■ Exercise:
Transcribe, verbatim, every line from the start of the entries through the line that contains "in a test? -/"; include both boundary lines and omit all others.

=== Section Start ===

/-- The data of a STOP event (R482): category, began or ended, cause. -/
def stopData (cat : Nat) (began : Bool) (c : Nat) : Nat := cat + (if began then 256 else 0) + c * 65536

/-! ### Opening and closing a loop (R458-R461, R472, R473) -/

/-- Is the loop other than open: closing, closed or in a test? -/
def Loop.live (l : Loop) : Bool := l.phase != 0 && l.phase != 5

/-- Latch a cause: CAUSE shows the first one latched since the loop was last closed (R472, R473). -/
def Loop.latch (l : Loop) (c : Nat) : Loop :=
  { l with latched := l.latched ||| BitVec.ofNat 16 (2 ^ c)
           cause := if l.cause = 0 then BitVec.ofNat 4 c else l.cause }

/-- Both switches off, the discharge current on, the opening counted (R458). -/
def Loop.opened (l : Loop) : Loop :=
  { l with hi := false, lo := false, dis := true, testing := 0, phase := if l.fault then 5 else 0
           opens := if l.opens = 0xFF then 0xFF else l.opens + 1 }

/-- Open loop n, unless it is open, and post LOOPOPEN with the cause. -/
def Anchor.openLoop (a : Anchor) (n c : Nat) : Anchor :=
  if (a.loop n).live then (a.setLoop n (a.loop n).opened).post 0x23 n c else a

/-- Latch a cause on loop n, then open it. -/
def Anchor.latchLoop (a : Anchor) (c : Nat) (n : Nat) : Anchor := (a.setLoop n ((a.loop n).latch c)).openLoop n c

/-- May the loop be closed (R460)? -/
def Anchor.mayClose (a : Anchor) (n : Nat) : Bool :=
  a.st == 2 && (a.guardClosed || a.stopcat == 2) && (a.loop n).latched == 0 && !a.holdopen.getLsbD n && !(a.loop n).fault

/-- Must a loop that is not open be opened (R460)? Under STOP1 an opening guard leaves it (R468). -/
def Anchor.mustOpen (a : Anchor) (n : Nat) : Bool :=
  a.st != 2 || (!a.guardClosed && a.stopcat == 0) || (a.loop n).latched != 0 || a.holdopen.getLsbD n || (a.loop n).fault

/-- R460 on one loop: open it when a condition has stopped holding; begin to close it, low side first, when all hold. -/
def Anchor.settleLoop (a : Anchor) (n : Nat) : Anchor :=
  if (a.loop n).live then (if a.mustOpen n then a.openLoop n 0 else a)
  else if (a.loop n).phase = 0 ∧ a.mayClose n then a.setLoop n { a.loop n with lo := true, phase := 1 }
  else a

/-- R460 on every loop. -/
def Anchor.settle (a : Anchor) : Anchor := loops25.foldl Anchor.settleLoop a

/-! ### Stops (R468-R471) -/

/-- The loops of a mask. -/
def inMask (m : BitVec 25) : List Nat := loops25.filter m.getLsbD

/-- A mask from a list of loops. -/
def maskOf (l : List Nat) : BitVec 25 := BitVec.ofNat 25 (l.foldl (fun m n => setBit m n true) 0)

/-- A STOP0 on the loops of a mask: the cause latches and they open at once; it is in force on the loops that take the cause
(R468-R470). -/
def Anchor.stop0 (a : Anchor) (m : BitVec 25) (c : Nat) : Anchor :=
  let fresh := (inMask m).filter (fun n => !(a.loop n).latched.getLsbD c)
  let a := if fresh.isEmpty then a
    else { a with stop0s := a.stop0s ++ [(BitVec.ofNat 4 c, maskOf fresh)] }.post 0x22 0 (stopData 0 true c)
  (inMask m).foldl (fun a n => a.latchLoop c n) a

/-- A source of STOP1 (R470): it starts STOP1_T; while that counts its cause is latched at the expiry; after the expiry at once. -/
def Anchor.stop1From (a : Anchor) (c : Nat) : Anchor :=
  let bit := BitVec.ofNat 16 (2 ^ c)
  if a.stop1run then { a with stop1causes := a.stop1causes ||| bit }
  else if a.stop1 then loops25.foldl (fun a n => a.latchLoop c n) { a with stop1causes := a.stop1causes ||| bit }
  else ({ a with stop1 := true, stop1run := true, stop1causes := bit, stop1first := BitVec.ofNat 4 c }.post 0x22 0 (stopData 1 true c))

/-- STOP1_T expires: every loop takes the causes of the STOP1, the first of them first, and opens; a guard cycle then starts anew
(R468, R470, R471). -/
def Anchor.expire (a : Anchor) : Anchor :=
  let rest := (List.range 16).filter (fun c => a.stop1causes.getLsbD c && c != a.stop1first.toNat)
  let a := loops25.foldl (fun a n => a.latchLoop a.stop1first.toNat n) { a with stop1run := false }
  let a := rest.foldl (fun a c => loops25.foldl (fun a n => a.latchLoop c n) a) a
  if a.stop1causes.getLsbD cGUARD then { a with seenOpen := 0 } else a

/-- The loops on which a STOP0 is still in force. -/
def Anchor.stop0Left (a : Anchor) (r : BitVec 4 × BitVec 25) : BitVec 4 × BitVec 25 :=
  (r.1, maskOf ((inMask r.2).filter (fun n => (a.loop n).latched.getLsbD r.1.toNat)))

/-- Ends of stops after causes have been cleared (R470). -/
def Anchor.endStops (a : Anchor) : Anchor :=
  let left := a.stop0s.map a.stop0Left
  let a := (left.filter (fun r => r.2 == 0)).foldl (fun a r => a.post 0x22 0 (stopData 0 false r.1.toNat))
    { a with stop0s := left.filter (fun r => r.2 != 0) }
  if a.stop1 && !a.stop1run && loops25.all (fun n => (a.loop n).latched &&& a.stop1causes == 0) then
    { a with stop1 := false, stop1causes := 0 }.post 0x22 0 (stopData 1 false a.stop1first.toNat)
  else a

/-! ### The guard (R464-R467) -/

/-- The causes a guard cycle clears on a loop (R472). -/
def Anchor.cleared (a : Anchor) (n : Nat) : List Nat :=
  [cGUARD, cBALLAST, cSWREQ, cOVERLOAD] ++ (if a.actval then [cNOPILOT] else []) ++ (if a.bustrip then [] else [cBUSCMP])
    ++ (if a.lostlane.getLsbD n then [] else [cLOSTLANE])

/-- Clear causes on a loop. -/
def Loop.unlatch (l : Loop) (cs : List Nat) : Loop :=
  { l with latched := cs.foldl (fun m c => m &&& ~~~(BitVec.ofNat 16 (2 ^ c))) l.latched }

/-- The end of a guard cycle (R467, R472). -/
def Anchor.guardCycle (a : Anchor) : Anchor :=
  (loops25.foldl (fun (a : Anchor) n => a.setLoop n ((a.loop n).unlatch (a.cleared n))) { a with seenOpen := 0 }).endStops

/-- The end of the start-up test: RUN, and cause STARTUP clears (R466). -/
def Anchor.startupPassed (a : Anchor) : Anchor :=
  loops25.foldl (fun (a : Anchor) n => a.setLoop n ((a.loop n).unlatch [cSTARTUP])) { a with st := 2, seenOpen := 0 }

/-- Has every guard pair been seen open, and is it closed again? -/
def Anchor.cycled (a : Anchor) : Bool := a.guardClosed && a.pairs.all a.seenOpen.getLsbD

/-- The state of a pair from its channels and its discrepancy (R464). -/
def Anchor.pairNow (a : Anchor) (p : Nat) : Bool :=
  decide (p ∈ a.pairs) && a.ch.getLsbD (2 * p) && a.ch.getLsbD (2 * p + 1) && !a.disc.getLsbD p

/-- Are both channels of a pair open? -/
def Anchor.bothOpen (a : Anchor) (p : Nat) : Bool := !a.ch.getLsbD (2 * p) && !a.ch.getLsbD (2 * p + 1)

=== Section End ===

■ Written response:
/-- The data of a STOP event (R482): category, began or ended, cause. -/
def stopData (cat : Nat) (began : Bool) (c : Nat) : Nat := cat + (if began then 256 else 0) + c * 65536

/-! ### Opening and closing a loop (R458-R461, R472, R473) -/

/-- Is the loop other than open: closing, closed or in a test? -/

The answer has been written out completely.